▶ **What the task requires**: Give the total of lines holding the word "faultDue" in the records below, and nothing else.

____ Data records

/-- Presentation block P closes (06 R162, R166 to R168, R177). -/
def Chip.closeBlock (P : Nat) (c : Chip) : Chip :=
  let W := c.W
  let c := if c.flow.nextClose = P then c else c.onFlow fun u => { u with delivered := 0, winFrom := P }
  let c := c.takeUntil (min (c.closeAt P) c.clk) (((c.mac 0).rx.getD 0 {}).inbox.length + ((c.mac 1).rx.getD 0 {}).inbox.length)
  let items := c.itemsAt P
  let c := c.onFlow fun u => { u with
    store := [], winFrom := if P % W = 0 then P else u.winFrom }
  let heard := c.sys.audioEn || c.boot.audioDue
  let c := if heard then c.presentAll items P else c
  let level := (itemIn items (item 0x01 0 0x10)).toNat
  let last := P % W + 1 = W
  let whole := last && c.flow.winFrom + W = P + 1
  let c := c.onFlow fun u => { u with
    nextClose := P + 1, unheard := !heard, rxLevel := level,
    ctx := mmap u.ctx fun _ q => { q with cursor := P + 1 }
    ended := if last then (if whole then some u.delivered else none) else u.ended
    delivered := if last then 0 else u.delivered
    slack := if last then u.slack.map fun z => (z.2.2, z.2.1, 0xFFFF) else u.slack }
  c.airingEnds P c.flow.airing

/-- Every LISTEN context clears its window and moves its cursor (01 R22, 05 R140). -/
def Chip.listenReset (J : Nat) (c : Chip) : Chip :=
  c.onFlow fun u => { u with
    ctx := mmap u.ctx fun _ q => { q with cursor := J, win := [], allMissing := false, faultDue := false }
    nextClose := J, store := [], winFrom := J, ended := none, delivered := 0 }

/-- The index has been reloaded to an earlier block (19 R494): block J is the next to close. -/
def Chip.listenBack (J : Nat) (c : Chip) : Chip :=
  if J + 1 < c.flow.nextClose then (c.listenReset J).onFlow fun u => { u with missFrom := min u.missFrom J } else c

/-- The sources that the presentation store delivers for the graph block (03 R76, 06 R149). -/
def Chip.netSources (items : Items) (c : Chip) : Map (List Smp) :=
  c.flow.store.foldl (fun m q =>
    if flowIt items q.1 1 = 2 ∧ ctxFits c.prof items q.1 then
      (q.2.take (flowIt items q.1 3)).zipIdx.foldl (fun m ys => mset m (flowIt items q.1 4 + ys.2) ys.1) m
    else m) []

/-- The CMD core rewrites the pressed flow table (06 R174). -/
def Chip.rewriteFlow (c : Chip) : Chip :=
  if 64 ∈ c.graph.rewrites then
    ((c.onGraph fun g => { g with rewrites := g.rewrites.filter (· ≠ 64) }).onFlow fun u => { u with tableErr := true }).raise 0x0910 .fault
  else c

/-! The commands -/

def execFlowTableRewrite (s : State) : Host.Outcome State Fault Refusal := act Chip.rewriteFlow s

/-- The close of block L + 31 has come. -/
def execAiringIntervalEnd (s : State) : Host.Outcome State Fault Refusal :=
  act (fun c => match c.flow.airing with
    | a :: _ => if a.land + 31 < c.flow.nextClose ∧ !a.withdrawn then c.airingEnd else c
    | [] => c) s

def execAiringWithdraw (s : State) : Host.Outcome State Fault Refusal := act Chip.airingWithdraw s

/-- A copy that completed on a LINK port, or a management request, is taken (06 R165, R180). Blocks whose close has come
close first. -/
def execCopyArrival (port : Fin 2) (t : Nat) (s : State) : Host.Outcome State Fault Refusal :=
  act (fun c =>
    let c := c.advance t
    let P := c.flow.nextClose
    let c := if c.sys.tickRun && P = c.sys.blk + 1 && c.closeAt P ≤ c.clk then c.closeBlock P else c
    c.takeCopy port.val) s

/-- A session that was idle for 300 s closes (06 R179). -/
def execSessionIdleClose (id : BitVec 16) (t : Nat) (s : State) : Host.Outcome State Fault Refusal :=
  act (fun c =>
    let c := c.advance t
    c.onFlow fun u => { u with sessions := u.sessions.filter fun z => z.id ≠ id || c.clk < z.usedAt + 300 * secClk }) s

/-- The budget of the block before P has elapsed: P closes. -/
def execPresentationClose (s : State) : Host.Outcome State Fault Refusal :=
  act (fun c => if c.sys.tickRun && c.flow.nextClose = c.sys.blk + 1 then c.closeBlock c.flow.nextClose else c) s

/-- A context presented MISSING for a whole window (06 R167). -/
def execMissingWindow (ctx : BitVec 10) (s : State) : Host.Outcome State Fault Refusal :=
  act (fun c =>
    if (mget c.flow.ctx ctx.toNat {}).faultDue then
      (c.onCtx ctx.toNat fun q => { q with faultDue := false, outage := true }).raise 0x0902 .fault ctx.toNat
    else c) s

/-- A path delivered nothing for a whole window while another did (06 R168). -/
def execPathLost (k : Fin 4) (s : State) : Host.Outcome State Fault Refusal :=
  act (fun c => match c.flow.ended with
    | some m =>
      if m ≠ 0 ∧ !m.getLsbD k.val ∧ !c.flow.pathDown.getLsbD k.val then
        (c.onFlow fun u => { u with pathDown := u.pathDown ||| BitVec.ofNat 4 (2 ^ k.val) }).raise 0x0904 .note k.val
      else c
    | none => c) s

/-- A frame on the DROP bus; a management request joins the stream at once (07 R192, 06 R180). -/
def execDropFrameRx (bytes : List Byte) (fcsOk : Bool) (t : Nat) (s : State) : Host.Outcome State Fault Refusal :=
  actHam (fun p =>
    let c := p.2.advance t
    if c.isSpeech bytes then (p.1, c.speechRx bytes fcsOk) else
    let c := if fcsOk then c.pegConflict bytes else c
    let r := receive 2 bytes fcsOk (p.1, c)
    match r.2.popInbox 2 0 with
    | (some x, c) => (r.1, if x.trunc then c else c.mgmt (c.flowFrame x.bytes) 2)
    | (none, c) => (r.1, c)) s

end Sys2Proof.Machine
end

________

▶ **Result of the task**: 3